A former banker at a Manhattan branch of Citibank has filed a lawsuit against parent company Citigroup, alleging that she was fired from her job for just being too attractive.
The 33-year-old plaintiff claims that her male bosses at the bank repeatedly took her to task for a variety of "distracting" outfits. She says she was told to stop wearing turtlenecks, pencil skirts, three-inch heels, or fitted business suits.
And when she attempted to point out that several of the tellers at the bank wore significantly more revealing outfits, "They said their body shapes were different from mine, and I drew too much attention," the plaintiff tells the Village Voice.
Writes the Voice:
[Her two managers] started making offhanded comments about her appearance, she says. She was told not to wear fitted business suits. She should wear makeup because she looked sickly without it. (She had purposefully stopped wearing makeup in hopes of attracting less attention.) Once, she recalls, she came in to work without having blow-dried her hair straight—it is naturally curly—and [a manager] told a female colleague to pass on a message that she shouldn't come into work without straightening it.
The plaintiff also alleges that, because of the kerfuffle over her appearance, her managers refused to send her for necessary training sessions.
Last June, the plaintiff got a letter notifying her that she'd been put on a 6-month probation and was facing possible dismissal. Part of the reasoning in the note was that she had supposedly arrived late to work on June 6 and 7. The only problem is -- those were a Saturday and Sunday and the branch had been closed.
The plaintiff escalated her complaints against her managers by sending e-mails directly to Citibank. Ultimately, she was given a transfer to another branch, where she says no mention was ever made of her appearance or manner of dress.

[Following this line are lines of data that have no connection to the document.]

/-- The first cell and then the rest. -/
theorem HoldsFirst.cons {s u t : State} {a m : Nat} {v : U16} {vs : List U16} (hfirst : HoldsFirst s u a [v] 1)
    (hrest : HoldsFirst u t (a + 1) vs m) : HoldsFirst s t a (v :: vs) (m + 1) := by
  intro i
  rw [hrest i, hfirst i]
  rcases Nat.lt_trichotomy i a with hlt | rfl | hgt
  · simp [hlt.not_ge, show ¬a + 1 ≤ i by omega]
  · simp
  · obtain ⟨k, rfl⟩ := Nat.exists_eq_add_of_lt hgt
    simp [show a ≤ a + k + 1 by omega, show a + k + 1 - a = k + 1 by omega, show a + k + 1 - (a + 1) = k by omega,
      show a + k + 1 < a + 1 + m ↔ a + k + 1 < a + (m + 1) by omega]

theorem HoldsFirst.other {s t : State} {a m i : Nat} {vals : List U16} (h : HoldsFirst s t a vals m)
    (hi : ¬(a ≤ i ∧ i < a + m)) : t.hold[i]? = s.hold[i]? := by
  rw [h i, if_neg hi]

/-- The calls of a run are the call for its first cell, if it changes, and the calls of the rest. -/
theorem persistCalls_cons {s u : State} {a : Nat} {v : U16} (hcfg : u.cfg = s.cfg) (hfirst : HoldsFirst s u a [v] 1)
    (vs : List U16) (m : Nat) :
    persistCalls s a (v :: vs) (m + 1) = persistCalls s a [v] 1 ++ persistCalls u (a + 1) vs m := by
  have hidx (j : Nat) : a + 1 + j = a + (j + 1) := by omega
  have hcell (j : Nat) : u.hold[a + (j + 1)]? = s.hold[a + (j + 1)]? := hfirst.other (by omega)
  simp only [persistCalls, hcfg, hidx, hcell]
  rw [List.range_succ_eq_map, List.filter_cons, List.filter_map, List.range_one]
  by_cases hv : s.hold[a]? = some v <;> simp [hv, Function.comp_def]

/-- A run that was completed: all cells written, a call for each that changed. -/
theorem setHoldings_ok {a : Nat} {vals : List U16} {s t : State} (h : setHoldings a vals s = some (.ok, t)) :
    HoldsFirst s t a vals vals.length ∧ t.nvTrace = s.nvTrace ++ persistCalls s a vals vals.length := by
  induction vals generalizing a s with
  | nil =>
    obtain rfl : s = t := by simpa [setHoldings] using h
    exact ⟨holdsFirst_zero rfl a [], by simp [persistCalls]⟩
  | cons v vs ih =>
    unfold setHoldings at h
    rcases hv : setHolding a v s with _ | ⟨_ | _, u⟩
    · simp [hv] at h
    · obtain ⟨hcell, htrace⟩ := setHolding_ok hv
      obtain ⟨hcells, htraces⟩ := ih (by simpa [hv] using h)
      refine ⟨hcell.cons hcells, ?_⟩
      rw [htraces, htrace, List.append_assoc, List.length_cons,
        persistCalls_cons (setHolding_kept hv).cfg hcell vs vs.length]
    · simp [hv] at h

/-- A run that stopped: at a cell that was to change, with the cells before it written. -/
theorem setHoldings_fail {a : Nat} {vals : List U16} {s t : State} (h : setHoldings a vals s = some (.fail, t)) :
    ∃ m v, m < vals.length ∧ vals[m]? = some v ∧ s.hold[a + m]? ≠ some v ∧ HoldsFirst s t a vals m ∧
      t.nvTrace = s.nvTrace ++ persistCalls s a vals m ++ [⟨holdOffset s.cfg (a + m), be16Bytes v, .fail⟩] := by
  induction vals generalizing a s with
  | nil => simp [setHoldings] at h
  | cons v vs ih =>
    unfold setHoldings at h
    rcases hv : setHolding a v s with _ | ⟨_ | _, u⟩
    · simp [hv] at h
    · obtain ⟨hcell, htrace⟩ := setHolding_ok hv
      obtain ⟨m, w, hm, hw, hne, hcells, htraces⟩ := ih (by simpa [hv] using h)
      have hcfg := (setHolding_kept hv).cfg
      have hidx : a + 1 + m = a + (m + 1) := by omega
      refine ⟨m + 1, w, by simpa using hm, hw, ?_, hcell.cons hcells, ?_⟩
      · rwa [hcell.other (by omega), hidx] at hne
      · rw [htraces, htrace, persistCalls_cons hcfg hcell vs m, hcfg, hidx]
        simp only [List.append_assoc]
    · obtain rfl : u = t := by simpa [hv] using h
      obtain ⟨hne, -, hhold, htrace⟩ := setHolding_fail hv
      exact ⟨0, v, by simp, rfl, hne, holdsFirst_zero hhold a _, by simpa [persistCalls] using htrace⟩
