/-- The frame BUSY limit runs and the frame's slots are over (R131, R134). -/
def Port.frameLimitDue (x : Port) : Bool :=
  x.runs .frameBusy &&
    match x.window with
    | some w => !w.insideFrame
    | none => true

/-- FRAME_BUSY_LIMIT (R125). -/
def execFrameBusyLimit (p : PanelNo) (s : State) : Host.Outcome State Fault Refusal :=
  s.partEvent (s.part.port p).frameLimitDue fun x => x.withPanel p fun g c => x.frameBusyPasses g c p

/-- The close BUSY limit passes with BUSY asserted (R125, R138): BUSY_STUCK, or UNUSED without a message where the
panel has been disabled since. -/
def Part.closeBusyPasses (part : Part) (p : PanelNo) : Part :=
  match part.setup with
  | none => part
  | some g =>
    match g.panels.get p with
    | some c => part.faultPort g c p .busyStuck
    | none => part.changePort p { part.port p with state := .unused, limit := none, closingOver := false }

/-- CLOSE_BUSY_LIMIT (R125). -/
def execCloseBusyLimit (p : PanelNo) (s : State) : Host.Outcome State Fault Refusal :=
  s.partEvent ((s.part.port p).runs .closeBusy) fun x => x.closeBusyPasses p

/-! ### REST and RETRY_WAKE (R129, R136) -/

/-- REST (R129): the rest delay timer, which runs under these conditions, expires. -/
def execRest (p : PanelNo) (s : State) : Host.Outcome State Fault Refusal :=
  s.partEvent (s.part.restDelayRuns p) fun x => x.changePort p ((x.port p).rest x.now)

/-- The rest hold is over (R127): the hold has gone by since the last REST, as the sender says, or is 0, or there was no
REST. -/
def Port.restHoldOver (x : Port) (c : PanelCfg) (holdPassed : Bool) : Bool :=
  holdPassed || x.lastRest.isNone || c.restHold == 0

/-- The retry timer has expired (R136): attempts rises, and the retry wake is made or waits for the rest hold. -/
def Part.retryExpires (part : Part) (c : PanelCfg) (p : PanelNo) (holdPassed busy : Bool) : Part :=
  let counted := { part.port p with attempts := (part.port p).attempts + 1, retry := none }
  if counted.restHoldOver c holdPassed then part.changePort p (counted.wake busy)
  else part.setPort p { counted with retryWake := true }

/-- RETRY_WAKE (R136). -/
def execRetryWake (p : PanelNo) (holdPassed busy : Bool) (s : State) : Host.Outcome State Fault Refusal :=
  s.partEvent ((s.part.port p).state == .fault && (s.part.port p).retry.isSome) fun x =>
    x.withPanel p fun _ c => x.retryExpires c p holdPassed busy

end Sys2Proof.Machine
end

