-- ==== Sys2Proof/Machine/Step.lean ====
section
/-! DEFINITION. One step: the command at the front of the queue. -/

namespace Sys2Proof.Machine

/-- The command at the front of the queue runs on the state with the queue's rest; on an empty queue the part idles
(log 17). -/
def step (s : State) : Host.Outcome State Fault Refusal :=
  match s.pending with
  | [] => .next s
  | c :: rest => exec c { s with pending := rest }

/-- The command that a word spells put at the front of the queue; no word spells one. -/
def State.withFetchWord (s : State) (nbits w : Nat) : State :=
  match decodeTableWord nbits w with
  | some c => { s with pending := c :: s.pending }
  | none => s

end Sys2Proof.Machine
end

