-- ==== Sys2Proof/Safety.lean ====
section
/-! DEFINITION. The terms in which claims are stated: what is left open at the end of every step, and the invariants
that every step keeps. -/

namespace Sys2Proof.Machine

/-! ### Between steps -/

/-- The part is not in reset, and no walk is owed: how every step that does not assert reset leaves it. -/
abbrev State.Ready (s : State) : Prop := s.path.inReset = false ∧ s.part.walkOwed = false

/-! ### Agreement outside what the end of a step may change

Every enabled step ends with the walks it owes (R46), the posting it owes (R149) and the memory port's next business
(R144, R146, R148). A claim about a command's own effect compares the next state with the effect outside these. -/

/-- An engine apart from its request's way through the Memory Arbiter (R109, R146). -/
def Engine.outsidePath (e : Engine) : Engine := { e with request := none, inFlight := false, cursor := 0 }

/-- The Control Window unit apart from its own requests of the memory port (R146, R149). -/
def WindowUnit.outsidePath (u : WindowUnit) : WindowUnit :=
  { u with postingOwed := false, postWaiting := false, setupRequest := none }

/-- The memory path apart from grants, the feed stall test and the forwarding of a held transaction. -/
def Path.outsidePath (x : Path) : Path :=
  { x with
    burst := none
    lastServed := Quad.all 0
    host := x.host.map fun h => { h with phase := .held, inserted := false } }

/-- The engines apart from their requests. -/
def enginesOutsidePath (q : Quad (Option Engine)) : Quad (Option Engine) :=
  Quad.ofPanels fun p => (q.get p).map Engine.outsidePath

/-- The part apart from what the memory port's business changes, the walk mark cleared. -/
def Part.outsidePath (part : Part) : Part :=
  { part with unit := part.unit.outsidePath, engines := enginesOutsidePath part.engines, walkOwed := false }

/-- The state apart from what the memory port's business changes. -/
def State.outsidePath (s : State) : State := { s with path := s.path.outsidePath, part := s.part.outsidePath }

/-- Two states agree but for the memory port's business: of a step that causes no walk, `t` is what it answers and `u`
its own effect. -/
def State.AgreesOutsidePath (t u : State) : Prop := t.outsidePath = u.outsidePath

/-- The ports apart from a wake that an admission demands (R48). -/
def portsOutsideWalk (q : Quad Port) : Quad Port := Quad.ofPanels fun p => { q.get p with wakePending := false }

/-- The part apart from what walks and the memory port's business change: the queue and its counts, the tiles and zones,
the engines, the wakes demanded, and the attention causes. -/
def Part.outsideWalk (part : Part) : Part :=
  { part with
    unit := { part.unit.outsidePath with causes := [] }
    tiles := []
    zones := []
    pool := []
    sequence := 0
    runningCount := 0
    committed := 0
    stopMark := none
    walkOwed := false
    engines := Quad.all none
    ports := portsOutsideWalk part.ports }

/-- The state apart from what walks and the memory port's business change. -/
def State.outsideWalk (s : State) : State := { s with path := s.path.outsidePath, part := s.part.outsideWalk }

/-- Two states agree but for what walks and the memory port's business change. -/
def State.AgreesOutsideWalk (t u : State) : Prop := t.outsideWalk = u.outsideWalk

That is, until last August, when her new manager gave her the bad news that she'd been fired. According to the plaintiff, there was no mention of work performance during the dismissal conversation, but the manager did mention the appearance-related problems that had dogged her at the previous branch. The plaintiff says she was told that she wasn't fit for the culture of Citibank.
"If being less good-looking," says the plaintiff, "means being happy and finding love and not being sexually harassed and having a job where no one bothers you and no one questions you because of your looks, then, definitely, I'd want that. I think of that every day."